• [Task goal]:
Below are the records; copy each line in which "Bool" can be found.

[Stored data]
◇ ◇ ◇
/-- `DATA` floats before every frame but the first. -/
theorem frameReady_floats : (!(s.frameReady c f).oe.data) = if f = 0 then !s.oe.data || decide (0 < c) else true := by
  cases f <;> cases c <;> simp [State.frameReady, idleOe]

/-- The lines before a frame (R33), where those before the first are ready. -/
theorem frameReady_linesReady (hlines : LinesReady s) : LinesReady (s.frameReady c f) := by
  by_cases hfirst : c = 0 ∧ f = 0
  · simp only [LinesReady, State.frameReady, if_pos hfirst]
    exact hlines
  · rw [frameReady_later hfirst]
    exact ⟨rfl, rfl, rfl, rfl, nofun⟩

theorem frameReady_canStart (hidle : s.state = .idle) (hlines : LinesReady s) (h : Quiet (s.pinsAtStart c f)) :
    CanStart (s.frameReady c f) :=
  ⟨hidle, frameReady_linesReady c f hlines, by rwa [frameReady_pinsAt]⟩

theorem frameEvents_read (cfg : Params) (t : Nat) (enable : Bool) (ch : Channel) (hf : f < 2) :
    frameEvents cfg t enable ch f =
      ⟨t, .chsel ch⟩ :: readEvents cfg t (if f = 0 then enable else true) (readInstruction (accessAddr cfg f)) := by
  rw [readInstruction_eq_or]
  interval_cases f <;> rfl

theorem frameEvents_write (cfg : Params) (t : Nat) (enable : Bool) (ch : Channel) (hf : ¬f < 2) (hf4 : f < 4) :
    frameEvents cfg t enable ch f =
      ⟨t, .chsel ch⟩ :: writeEvents cfg t true (writeInstruction (accessAddr cfg f)) cfg.cmrInit := by
  interval_cases f <;> rfl

/-- Where a frame leads: only `shift` and the byte staged depend on what it does. -/
theorem ranFrame_lands (hidle : s.state = .idle) (hf : f < 4) (k : Nat) (b : Byte) {evs : List Event}
    (hframe : frameEvents s.cfg (s.time + frameTick s.cfg c f) (!s.oe.data || decide (0 < c)) (BitVec.ofNat 3 c) f =
      ⟨s.time + frameTick s.cfg c f, .chsel (BitVec.ofNat 3 c)⟩ :: evs)
    (hevs : dataEnables evs = if (!(s.frameReady c f).oe.data) = true then
      [s.time + frameTick s.cfg c f + 2 * s.cfg.tHalf] else []) :
    (s.frameReady c f).ranFrame (frameTicks s.cfg f) k b evs =
      { s.bringUpNow c (f + 1) (frameTick s.cfg c (f + 1)) (24 * c + frameSample f + k)
          (bringUpEvents s.cfg s.time (!s.oe.data) c (f + 1)) with
        shift := b
        stagedRdata := (s.frameReady c f).stagedRdata } := by
  have htick : frameTick s.cfg c (f + 1) = frameTick s.cfg c f + frameTicks s.cfg f := by
    rw [frameTick, frameStart_succ _ hf, ← Nat.add_assoc]
    rfl
  have hcontention : (if (s.frameReady c f).oe.data = false ∧ (s.frameReady c f).deviceDrives = true then
      ((s.frameReady c f).time + 2 * (s.frameReady c f).cfg.tHalf) :: (s.frameReady c f).contention
      else (s.frameReady c f).contention) =
      (if s.deviceDrives = true then dataEnables (bringUpEvents s.cfg s.time (!s.oe.data) c (f + 1)) else []) ++
        s.contention := by
    rw [bringUpEvents_frame, hframe, dataEnables_append, dataEnables_cons (by simp), hevs]
    cases (s.frameReady c f).oe.data <;> cases hdrives : s.deviceDrives <;>
      simp [State.frameReady, State.bringUpNow, hdrives, dataEnables_select]
  rw [State.ranFrame, hcontention, bringUpEvents_frame, hframe, htick]
  simp [State.frameReady, State.bringUpNow, hidle, Nat.add_assoc]

end

/-- What the two reads leave in `shift` and stage, and the two writes. -/
theorem bringUp_bytes_read (s : State) (c : Nat) {f : Nat} (hf : f < 2) :
    s.bringUpShift c (f + 1) = s.byteAt (24 * c + frameSample f + 1) ∧
      s.bringUpRdata c (f + 1) = s.byteAt (24 * c + frameSample f + 1) := by
  interval_cases f <;> exact ⟨rfl, rfl⟩

theorem bringUp_bytes_write (s : State) (c : Nat) {f : Nat} (hf : ¬f < 2) :
    s.bringUpShift c (f + 1) = s.cfg.cmrInit ∧ s.bringUpRdata c (f + 1) = s.bringUpRdata c f := by
  obtain ⟨k, rfl⟩ := Nat.exists_eq_add_of_le' (Nat.le_of_not_lt hf)
  exact ⟨rfl, rfl⟩

/-- Each frame of a bring-up leads to its post-checks (R181, R200). -/
theorem frameOps_run {s : State} (hidle : s.state = .idle) (hlines : LinesReady s) {c f : Nat} (hf : f < 4)
    (hs : (s.frameReady c f).BetweenWaits) (h : Quiet (s.pinsAtStart c f)) (rest : List Micro) :
    ticks (frameTicks s.cfg f) (run (frameOps s.cfg (BitVec.ofNat 3 c) f ++ rest) (s.frameReady c f)) =
      run (.postChecks (some (BitVec.ofNat 3 c)) :: rest)
        (s.bringUpNow c (f + 1) (frameTick s.cfg c (f + 1)) (24 * c + frameSample (f + 1) - 1)
          (bringUpEvents s.cfg s.time (!s.oe.data) c (f + 1))) := by
  have hcan := frameReady_canStart c f hidle hlines h
  have hfloats := frameReady_floats (s := s) c f
  by_cases hread : f < 2
  · have hsample : 24 * c + frameSample (f + 1) - 1 = 24 * c + frameSample f + 9 := by interval_cases f <;> rfl
    have hrun := readFrame_runs hs hcan (some (BitVec.ofNat 3 c)) (readInstruction (accessAddr s.cfg f)) rest
    have hlands := ranFrame_lands c f hidle hf 9 ((s.frameReady c f).byteAt 1)
      (by rw [frameEvents_read _ _ _ _ _ hread, ← hfloats]) (dataEnables_read ..)
    obtain ⟨hshift, hrdata⟩ := bringUp_bytes_read s c hread
    rw [frameOps, if_pos hread, frameTicks, if_pos hread, hsample]
    rw [frameTicks, if_pos hread] at hlands
    refine hrun.trans (congrArg (run _) ((congrArg (State.staged _) hlands).trans ?_))
    rw [frameReady_byteAt, State.bringUpNow, hshift, hrdata]
    rfl
  · have hsample : 24 * c + frameSample (f + 1) - 1 = 24 * c + frameSample f + 1 := by interval_cases f <;> rfl
    have hrun := writeFrame_runs hs hcan (some (BitVec.ofNat 3 c)) (writeInstruction (accessAddr s.cfg f))
      s.cfg.cmrInit rest
    have hfloats : (!(s.frameReady c f).oe.data) = true := by rw [hfloats, if_neg (by omega)]
    have hlands := ranFrame_lands c f hidle hf 1 s.cfg.cmrInit
      (by rw [frameEvents_write _ _ _ _ _ hread hf, ← hfloats]) (dataEnables_write ..)
    obtain ⟨hshift, hrdata⟩ := bringUp_bytes_write s c hread
    have hstaged : (s.frameReady c f).stagedRdata = some (s.bringUpRdata c f) := by
      rw [frameReady_later (by omega)]
      rfl
    rw [frameOps, if_neg hread, frameTicks, if_neg hread, hsample]
    rw [frameTicks, if_neg hread] at hlands
    refine hrun.trans (congrArg (run _) (hlands.trans ?_))
    rw [hstaged, State.bringUpNow, hshift, hrdata]

end Sys2Proof.Machine
end

section
/-! SUPPORT. The bring-up, step by step: each of its parts leads from one of its states to the next (R200 to R206). -/

namespace Sys2Proof.Machine

/-! ### Events and outputs -/

theorem strobedBelow_zero (ready : BitVec 8) : strobedBelow 0 ready = ready := BitVec.and_allOnes

theorem bringUpNow_select (s : State) (c f d k : Nat) (evs : List Event) :
    (s.bringUpNow c f d k evs).setChsel (BitVec.ofNat 3 c) =
      s.bringUpNow c f d k (evs ++ [⟨s.time + d, .chsel (BitVec.ofNat 3 c)⟩]) := by
  rw [State.bringUpNow, State.bringUpNow, dataEnables_select, List.reverse_append]
  rfl

theorem bringUpNow_sampled (s : State) (c f d k : Nat) (evs : List Event) :
    (s.bringUpNow c f d k evs).sampled = s.bringUpNow c f d (k + 1) evs := by
  rw [State.bringUpNow, State.bringUpNow, ← List.tail_drop]
  rfl

theorem bringUpNow_pinsAt (s : State) (c f d k : Nat) (evs : List Event) (j : Nat) :
    (s.bringUpNow c f d k evs).pinsAt j = s.pinsAt (k + j) :=
  pinsAt_later rfl rfl j

/-- A channel's strobe ends its events (R203). -/
theorem bringUpEvents_strobe (cfg : Params) (t : Nat) (enable : Bool) (c : Nat) :
    bringUpEvents cfg t enable (c + 1) 0 = bringUpEvents cfg t enable c 4 ++
      [⟨t + frameTick cfg c 4, .chReady (BitVec.ofNat 3 c) true⟩,
        ⟨t + frameTick cfg c 4 + cfg.tStrobe, .chReady (BitVec.ofNat 3 c) false⟩] := by
  rw [bringUpEvents_succ, channelEvents, bringUpEvents, bringUpEvents, framesEvents_zero, List.append_nil, frameTick,
    ← Nat.add_assoc, ← List.append_assoc]
  rfl

/-! ### Before the first channel -/

/-- After the reset pulse (R200, R202). -/
def State.afterReset (s : State) : State :=
  { s.accepted with
    stagedReady := some false
    dacClkEn := true
    dacRst := false
    time := s.time + channelStart s.cfg 0
    trace := (bringUpEvents s.cfg s.time (!s.oe.data) 0 0).reverse ++ s.trace }

/-- Channel `c` begins. -/
def State.channelBegin (s : State) : Nat → State
  | 0 => s.afterReset
  | c + 1 => s.channelDone c

/-- Channel `c` is about to be selected for its frame `f`. -/
def State.frameBegin (s : State) (c : Nat) : Nat → State
  | 0 => { s.channelBegin c with chIdx := BitVec.ofNat 3 c }
  | f + 1 => s.frameDone c (f + 1)

/-- At the very first frame only the auxiliary outputs have moved, and `DAC_READY` is staged as 0. -/
theorem frameReady_first (s : State) : s.frameReady 0 0 = { s.accepted with
    stagedReady := some false
    chsel := 0#3
    chIdx := 0#3
    dacClkEn := true
    dacRst := false
    time := s.time + channelStart s.cfg 0
    trace := (bringUpEvents s.cfg s.time (!s.oe.data) 0 0 ++
      [Event.mk (s.time + channelStart s.cfg 0) (.chsel 0#3)]).reverse ++ s.trace } := by
  have hnone : dataEnables (bringUpEvents s.cfg s.time (!s.oe.data) 0 0) = [] := by
    simp [bringUpEvents, dataEnables]
  simp [State.frameReady, State.bringUpNow, dataEnables_select, hnone, strobedBelow_zero, frameTick, frameStart,
    frameSample]

section
variable {s : State} (hr : s.rst = false)

include hr in
theorem frameReady_betweenWaits (c f : Nat) : (s.frameReady c f).BetweenWaits := ⟨hr, rfl, rfl, rfl⟩

theorem channelStart_succ (cfg : Params) (c : Nat) :
    channelStart cfg (c + 1) = channelStart cfg c + (channelTicks cfg + cfg.tStrobe) := by
  unfold channelStart
  ring

variable (hidle : s.state = .idle)
include hidle

theorem channelBegin_state (c : Nat) : (s.channelBegin c).state = .idle := by
  cases c <;> exact hidle

theorem frameBegin_state (c f : Nat) : (s.frameBegin c f).state = .idle := by
  cases f
  case zero => exact channelBegin_state hidle c
  case succ => exact hidle

include hr in
theorem resetOps_passes : Passes (resetOps s.cfg) (channelStart s.cfg 0) s.accepted s.afterReset := by
  have hticks : channelStart s.cfg 0 = s.cfg.tRst + (s.cfg.tRstRec + 0) := by unfold channelStart; ring
  have hgate : act (.requireIdle none) { s.accepted with stagedReady := some false } =
      .go { s.accepted with stagedReady := some false } := if_neg (not_not.2 hidle)
  rw [hticks]
  refine .go rfl (.go hgate (.go rfl (.go rfl (.wait ⟨hr, rfl, rfl, rfl⟩ (.go rfl (.wait ⟨hr, rfl, rfl, rfl⟩
    (.done ?_)))))))
  rw [State.afterReset, hticks, Nat.add_zero, ← Nat.add_assoc]
  rfl

theorem selectOps_pass (c f : Nat) :
    Passes (selectOps (BitVec.ofNat 3 c)) 0 (s.frameBegin c f) (s.frameReady c f) := by
  have hgate : act (.requireIdle (some (BitVec.ofNat 3 c))) (s.frameBegin c f) = .go (s.frameBegin c f) :=
    if_neg (not_not.2 (frameBegin_state hidle c f))
  refine .go hgate (.go rfl (.done ?_))
  cases f with
  | succ f => rw [frameReady_later (by simp)]; exact bringUpNow_select ..
  | zero =>
    cases c with
    | succ c => rw [frameReady_later (by simp)]; exact bringUpNow_select s (c + 1) 0 ..
    | zero => rw [frameReady_first]; rfl

/-! ### One access -/

omit hidle in
/-- The check of the byte read passes where the frame does (R200, R204). -/
theorem checkOps_pass {c f : Nat} (h : FramePasses s c f) :
    Passes (checkOps (BitVec.ofNat 3 c) f) 0 (s.frameDone c (f + 1)) (s.frameDone c (f + 1)) := by
  obtain ⟨-, -, hrev, hretime⟩ := h
  match f with
  | 0 => exact .go (if_neg (not_not.2 (hrev rfl))) (.done rfl)
  | 1 => exact .go (if_neg (not_not.2 (hretime rfl))) (.done rfl)
  | _ + 2 => exact .done rfl

variable (hlines : LinesReady s)
include hr hlines

/-- A frame that passes its line checks (R140, R143). -/
theorem frameOps_pass {c f : Nat} (hf : f < 4) (hstart : Quiet (s.pinsAtStart c f)) (hend : Quiet (s.pinsAtEnd c f)) :
    Passes (frameOps s.cfg (BitVec.ofNat 3 c) f) (frameTicks s.cfg f) (s.frameReady c f) (s.frameDone c (f + 1)) := by
  intro rest
  have hsample : 24 * c + frameSample (f + 1) - 1 + 1 = 24 * c + frameSample (f + 1) := by
    interval_cases f <;> rfl
  rw [frameOps_run hidle hlines hf (frameReady_betweenWaits hr c f) hstart, run_postChecks_passes]
  · rw [bringUpNow_sampled, hsample]
    rfl
  · rfl
  · rwa [bringUpNow_pinsAt]

theorem accessBlock_passes {c f : Nat} (hf : f < 4) (h : FramePasses s c f) :
    Passes (accessBlock s.cfg (BitVec.ofNat 3 c) f) (frameTicks s.cfg f) (s.frameBegin c f)
      (s.frameBegin c (f + 1)) := by
  have ⟨hstart, hend, _⟩ := h
  have hframe := frameOps_pass hr hidle hlines hf hstart hend
  have hpass := (selectOps_pass hidle c f).append (hframe.append (checkOps_pass h))
  rwa [Nat.zero_add, Nat.add_zero] at hpass

/-- The first `f` accesses of a channel. -/
theorem accessBlocks_pass {c f : Nat} (hf : f ≤ 4) (h : ∀ f', f' < f → FramePasses s c f') :
    Passes ((List.range f).flatMap (accessBlock s.cfg (BitVec.ofNat 3 c))) (frameStart s.cfg f) (s.frameBegin c 0)
      (s.frameBegin c f) := by
  induction f with
  | zero => exact .done rfl
  | succ f ih =>
    rw [List.range_succ, List.flatMap_append, List.flatMap_singleton, frameStart_succ _ hf]
    exact (ih (by omega) fun f' hf' => h f' (by omega)).append (accessBlock_passes hr hidle hlines hf (h f (by omega)))

/-! ### One channel -/

omit hidle hlines in
/-- A channel whose four frames have passed gets its strobe (R203). -/
theorem strobeOps_pass {c : Nat} (hc : c < 8) :
    Passes (strobeOps s.cfg (BitVec.ofNat 3 c)) s.cfg.tStrobe (s.frameDone c 4) (s.channelDone c) := by
  refine .go rfl (.wait (n := 0) ⟨hr, rfl, rfl, rfl⟩ (.go rfl (.done ?_)))
  have htick : frameTick s.cfg (c + 1) 0 = frameTick s.cfg c 4 + s.cfg.tStrobe := by
    rw [frameTick, channelStart_succ, frameTick, ← Nat.add_assoc]
    rfl
  have hnone (t t' : Nat) (ch : Channel) (v v' : Bool) :
      dataEnables [⟨t, .chReady ch v⟩, ⟨t', .chReady ch v'⟩] = [] := by simp [dataEnables]
  simp [State.channelDone, State.frameDone, State.bringUpNow, State.setChReady, State.emit, htick, bringUpEvents_strobe,
    dataEnables_append, hnone, strobedBelow_succ hc, Nat.add_assoc]
  exact ⟨rfl, rfl, rfl, rfl⟩

omit hr hidle hlines in
theorem ChannelPasses.framePasses {c : Nat} (h : ChannelPasses s c) {f : Nat} (hf : f < 4) : FramePasses s c f := by
  obtain ⟨hquiet, hrev, hretime⟩ := h
  refine ⟨hquiet (frameSample f) ?_, ?_, fun _ => hrev, fun _ => hretime⟩
  · interval_cases f <;> decide
  · interval_cases f
    · exact hquiet 9 (by decide)
    · exact hquiet 19 (by decide)
    · exact hquiet 21 (by decide)
    · exact hquiet 23 (by decide)

theorem bringUp_passes {c : Nat} (hc : c < 8) (h : ChannelPasses s c) :
    Passes (bringUp s.cfg (BitVec.ofNat 3 c)) (channelTicks s.cfg + s.cfg.tStrobe) (s.channelBegin c)
      (s.channelBegin (c + 1)) := by
  have hframes := accessBlocks_pass hr hidle hlines (le_refl 4) fun f hf => h.framePasses hf
  rw [bringUp_eq]
  exact .go rfl (hframes.append (strobeOps_pass hr hc))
◇ ◇ ◇
• [Your solution]:
theorem frameEvents_read (cfg : Params) (t : Nat) (enable : Bool) (ch : Channel) (hf : f < 2) :
theorem frameEvents_write (cfg : Params) (t : Nat) (enable : Bool) (ch : Channel) (hf : ¬f < 2) (hf4 : f < 4) :
theorem bringUpEvents_strobe (cfg : Params) (t : Nat) (enable : Bool) (c : Nat) :
  have hnone (t t' : Nat) (ch : Channel) (v v' : Bool) :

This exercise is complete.